Il cammino no, non è una moda. Non lo è mai stata, non lo potrà essere. Può andare di moda per un certo periodo il camminare, se viene assimilato ad un’attività ludica o sportiva, diciamo: ricreativa. Così come va di moda il calcio, o negli anni passati il bricolage. Va di moda andare a prendere il sole in spiaggia, mentre cent’anni fa non lo era. Un’attività borghese in cui staccare dai normali ritmi e luoghi di lavoro. Per uscire temporaneamente dal tritacarne. Camminare fa bene al cuore, alle vie respiratorie e bla bla. Il contatto con la natura, l’esplorazione del territorio, i sapori, gli odori, gli antichi mestieri e bla bla. Il turismo slow. Che è attività rispettabilissima e godibilissima, al pari di diverse altre. Ma il cammino che c’entra?

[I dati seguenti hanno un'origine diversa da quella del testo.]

/-! ### Vector memory -/

theorem witness_VectorMemory_flies : ∃ ptr e m k, VecWords (.vld 0 3 4 5) 0 ptr false e m k ∧
    (let s := g 4 0x4FFC0 (paged [])
     Ready (.vld 0 3 4 5) s ∧ RingFree s ∧ VecOk (ptr s) false (e s) (m s) ∧ LanesLeave s (ptr s) false (e s) (m s) false) ∧
    (ptr (g 4 0x40002 base)).toNat % 4 ≠ 0 := by
  refine ⟨_, _, _, _, .vld .., ⟨?_, ?_, ?_, ?_, fun j h _ => ⟨.inl ?_, nofun⟩⟩, ?_⟩
  · unfold Ready; decide +kernel
  · unfold RingFree; decide +kernel
  · unfold VecOk; decide +kernel
  · decide
  · exact (by unfold laneVA; decide +kernel : ∀ j, j < 16 →
      (laneVA (((g 4 0x4FFC0 (paged [])).g 4).setWidth 56 + ((g 4 0x4FFC0 (paged [])).g 5).setWidth 56 |>.setWidth 64) false 0 j).toNat < 0xFFFFFFFF800000) j h
  · decide +kernel
/-- A store to a page that is not the core's own leaves it. -/
theorem witness_VectorMemory_flies_store : let s := g 4 0x4FFC0 (paged [])
    VecWords (.vst 0 3 4 5) 0 (fun s => ((s.g 4).setWidth 56 + (s.g 5).setWidth 56 : VA).setWidth 64) false (fun _ _ => 0) (fun _ => 0xFFFF)
      (fun s => .vstore (s.v 3) (((s.g 4).setWidth 56 + (s.g 5).setWidth 56 : VA).setWidth 64) false [] 0xFFFF 0) ∧
    LanesLeave s 0x4FFC0 false (fun _ => 0) 0xFFFF true := by
  refine ⟨.vst .., by decide, fun j h _ => ⟨.inl ?_, fun _ => ⟨fun p pa hp ho => ?_, fun v w hv => ?_⟩⟩⟩
  · exact (by unfold laneVA; decide +kernel : ∀ j, j < 16 → (laneVA 0x4FFC0 false 0 j).toNat < 0xFFFFFFFF800000) j h
  · have hj := (by unfold laneVA laneSize; decide +kernel : ∀ j, j < 16 →
      (g 4 0x4FFC0 (paged [])).place 0 .write (laneVA 0x4FFC0 false 0 j) (laneSize 0x4FFC0 false) = .memory pShared (0x14FFC0 + 4 * j)) j h
    cases hj.symm.trans hp
    exact absurd ho.2.1 (by decide)
  · have hj := (by unfold laneVA laneSize; decide +kernel : ∀ j, j < 16 →
      (g 4 0x4FFC0 (paged [])).place 0 .write (laneVA 0x4FFC0 false 0 j) (laneSize 0x4FFC0 false) = .memory pShared (0x14FFC0 + 4 * j)) j h
    cases hj.symm.trans hv
theorem witness_VectorMemory_scaled : ∃ ptr e m k, VecWords (.vgather 0 3 4 5) 0 ptr true e m k ∧
    (let s := gs [(4, 0x1000000000040000), (5, 0x8000)] (paged [])
     Ready (.vgather 0 3 4 5) s ∧ RingFree s ∧ tagged (ptr s) = some ⟨.fp32, 0, 0x40000⟩ ∧ tagAligned ⟨.fp32, 0, 0x40000⟩ = true ∧
       (m s).getLsbD 15 = true ∧ (∀ k, k < 15 → (m s).getLsbD k = false) ∧ e s 15 = 0) ∧
    tagged (ptr (g 4 0xB000000000000000 base)) = none ∧
    (let s := g 4 0x1000000000000002 base
     tagged (ptr s) = some ⟨.fp32, 0, 2⟩ ∧ tagAligned ⟨.fp32, 0, 2⟩ = false) ∧
    (let s := gs [(4, 0x10FFFFFFFFFFFFFC), (5, 1)] (v 3 (fun _ => 1) base)
     tagged (ptr s) = some ⟨.fp32, 0, 0xFFFFFFFFFFFFFC⟩ ∧ (m s).getLsbD 0 = true ∧ 2 ^ 56 < 0xFFFFFFFFFFFFFC + elemOff .fp32 0 (e s 0) + elemSize .fp32) := by
  refine ⟨_, _, _, _, .vgather .., ⟨?_, ?_, ?_⟩, ?_⟩
  all_goals (try unfold Ready); (try unfold RingFree); decide +kernel
theorem witness_VectorMemory_atOnce : ∃ ptr e m k, VecWords (.vld 0 3 4 5) 0 ptr false e m k ∧
    (let s := g 4 (S0 + 0xFC0) base
     k s = .vload 3 (ptr s) false [] (m s) ∧ Ready (.vld 0 3 4 5) s ∧ RingFree s ∧ s.flightsOf 0 0 = [] ∧ (∀ f ∈ s.flights, f.id < s.next) ∧ VecOk (ptr s) false (e s) (m s) ∧
       ∀ j : Fin 16, (m s).getLsbD j.val = true → LaneRead s (ptr s) false (e s j.val) j.val (0, 0)) := by
  refine ⟨_, _, _, _, .vld .., ⟨?_, ?_, ?_, ?_, ?_, ?_, fun j _ => ⟨4032 + 4 * j.val, ?_, ?_, ?_⟩⟩⟩
  · decide +kernel
  · unfold Ready; decide +kernel
  · unfold RingFree; decide +kernel
  · decide +kernel
  · decide +kernel
  · unfold VecOk; decide +kernel
  · unfold laneVA laneSize; revert j; decide +kernel
  · unfold Landed laneSize; revert j; decide +kernel
  · rw [if_neg (by decide)]; revert j; decide +kernel
theorem witness_VectorMemory_stores : ∃ ptr e m k, VecWords (.vst 0 1 4 5) 0 ptr false e m k ∧
    (let s := g 4 S0 base
     k s = .vstore (s.v 1) (ptr s) false [] (m s) 0 ∧ Ready (.vst 0 1 4 5) s ∧ RingFree s ∧ s.flightsOf 0 0 = [] ∧ VecOk (ptr s) false (e s) (m s) ∧
       ∀ j : Fin 16, (m s).getLsbD j.val = true → LaneWrite s (ptr s) false (e s j.val) j.val ((s.v 1).get j) (4 * j.val, 4, ((s.v 1).get j).setWidth 64, 0xFFFFFFFF) 0) := by
  refine ⟨_, _, _, _, .vst .., ⟨?_, ?_, ?_, ?_, ?_, fun j _ => ⟨?_, ?_, ?_, ?_⟩⟩⟩
  · decide +kernel
  · unfold Ready; decide +kernel
  · unfold RingFree; decide +kernel
  · decide +kernel
  · unfold VecOk; decide +kernel
  · unfold laneVA laneSize; revert j; decide +kernel
  · unfold laneSize; revert j; decide +kernel
  · unfold Landed; revert j; decide +kernel
  · exact ⟨rfl, rfl⟩
/-- A vector access of the acting context in flight on page `va`. -/
def vflying (k : FlightKind) (va : W64) : State := { flying k (va.setWidth 56) 64 0 0 (paged []) with now := 9 }
/-- What `Stopped` says, as a test over the lanes. -/
theorem stopped_of_all {s : State} {n : Nat} {w : Kind} {ptr : W64} {m d : BitVec 16} (h : d &&& m = d)
    (hl : ((lanesOf ptr false [] m).all fun l => match s.laneStop n w l with
      | none => d.getLsbD l.i.val
      | some (.inl t) => !d.getLsbD l.i.val && (w != .read || t.cause != 0x08)
      | some (.inr _) => false) = true) : Stopped s n w ptr m d := by
  refine ⟨h, fun l hm => ?_⟩
  have := List.all_eq_true.1 hl l hm
  cases e : s.laneStop n w l with
  | none => rw [e] at this; rw [if_pos this]
  | some x =>
    rw [e] at this
    cases x with
    | inl t =>
      simp only [Bool.and_eq_true, Bool.not_eq_true', Bool.or_eq_true, bne_iff_ne] at this
      rw [if_neg (by rw [this.1]; exact Bool.false_ne_true)]
      exact ⟨t, rfl, fun hw => this.2.resolve_left fun h => h hw⟩
    | inr _ => exact absurd this Bool.false_ne_true
/-- A load of two lanes, and a store of two; of a load and a store with a poisoned line in lane 1, whose lane 0 is performed. -/
theorem witness_PerformingVectorAccesses :
    (let s := vflying (.vload 3 0x40000 false [] 0x8001) 0x40000
     ∃ f, s.flights = [f] ∧ f.kind = .vload 3 0x40000 false [] 0x8001 ∧ s.flights.find? (fun g => g.id == f.id) = some f ∧ s.before f = [f] ∧ f.stuck = false ∧
       (s.core f.core).asid = f.asid ∧ (s.ctx f.core f.ctx).fault = none ∧
       LanesOn s f.core f.asid .read 0x40000 0x8001 (fun _ => pShared) ∧ Stopped s f.core .read 0x40000 0x8001 0x8001 ∧
       ∀ j : Fin 16, (0x8001 : BitVec 16).getLsbD j.val = true → pShared.cls ≠ .device ∧ NoDirty s f.asid (laneVA 0x40000 false 0 j.val) pShared) ∧
    (let s := vflying (.vstore (Lanes.fill 0) 0x40000 false [] 0x8001 0) 0x40000
     LanesOn s 0 5 .write 0x40000 0x8001 (fun _ => pShared) ∧ Stopped s 0 .write 0x40000 0x8001 0x8001 ∧
       ∀ j : Fin 16, (0x8001 : BitVec 16).getLsbD j.val = true → hasOrder pShared (pShared.pa (laneVA 0x40000 false 0 j.val)) = true) ∧
    (let s := { vflying (.vload 3 0x4007C false [] 0x0003) 0x4007C with poison := [0x140080 / 128] }
     LanesOn s 0 5 .read 0x4007C 0x0001 (fun _ => pShared) ∧ Stopped s 0 .read 0x4007C 0x0003 0x0001 ∧ Stopped s 0 .write 0x4007C 0x0003 0x0001 ∧
       s.lanesStop 0 .read (lanesOf 0x4007C false [] 0x0003) = some (.inl ⟨0x13, 0x40080, 0⟩)) ∧
    (vflying (.vload 3 0x80000 false [] 0x8001) 0x80000).lanesStop 0 .read (lanesOf 0x80000 false [] 0x8001) = some (.inl ⟨0x06, 0x80000, 0⟩) ∧
    (vflying (.vload 3 0x60000 false [] 0x8001) 0x60000).lanesStop 0 .read (lanesOf 0x60000 false [] 0x8001) = some (.inl ⟨0x11, 0x60000, 0⟩) ∧
    (vflying (.vload 3 0xAFFFC false [] 0x0003) 0xAFFFC).lanesStop 0 .read (lanesOf 0xAFFFC false [] 0x0003) = some (.inr (0xB0000, false)) := by
  refine ⟨⟨_, rfl, rfl, by decide +kernel, by decide +kernel, rfl, by decide +kernel, by decide +kernel, ⟨fun j _ => ⟨?_, ?_, ?_, ?_⟩, fun _ _ _ _ _ => rfl⟩,
      stopped_of_all rfl (by decide +kernel), fun j _ => ?_⟩,
    ⟨⟨fun j _ => ⟨?_, ?_, ?_, ?_⟩, fun _ _ _ _ _ => rfl⟩, stopped_of_all rfl (by decide +kernel), fun j _ => ?_⟩,
    ⟨⟨fun j hj => ⟨?_, ?_, ?_, ?_⟩, fun _ _ _ _ _ => rfl⟩, stopped_of_all rfl (by decide +kernel), stopped_of_all rfl (by decide +kernel), by decide +kernel⟩,
    by decide +kernel, by decide +kernel, by decide +kernel⟩
  all_goals first
    | (refine room_of_no_lines ?_ _ _ _; decide +kernel)
    | (try unfold Translates); (try unfold Settled); (try unfold NoDirty); (try unfold laneVA); revert j; decide +kernel

end Sys2Proof.Tests
end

In Italia pullulano le iniziative e i progetti “ispirati al cammino”. Solo nella mia regione, il Friuli Venezia Giulia, soggetti diversi hanno lanciato il Cammino Celeste e la il Cammino delle Pievi, e stanno per lanciare il Cammino dei SS. Cirillo e Metodio, la Via di Karol e la Via Strata. Vi dicono qualcosa? Probabilmente no. Forse ne avete sentito parlare di sfuggita. Così in altre regioni, cammini di tutti i tipi, inventati dal nulla alcuni, altri parzialmente, altri invece riproposizioni di cammini antichi oggi caduti in disuso. Ovunque sia, è frequente che tali soggetti non siano coordinati tra loro, e che registrino dei marchi, come a dire: «ehi, questo l’ho inventato io!». Così può capitare che, camminando per una anonima strada bianca, ci si ritrovi ad un bivio con tre o quattro segnali diversi. E ci si domandi: «dove mi trovo?». Ci si perde, naturalmente.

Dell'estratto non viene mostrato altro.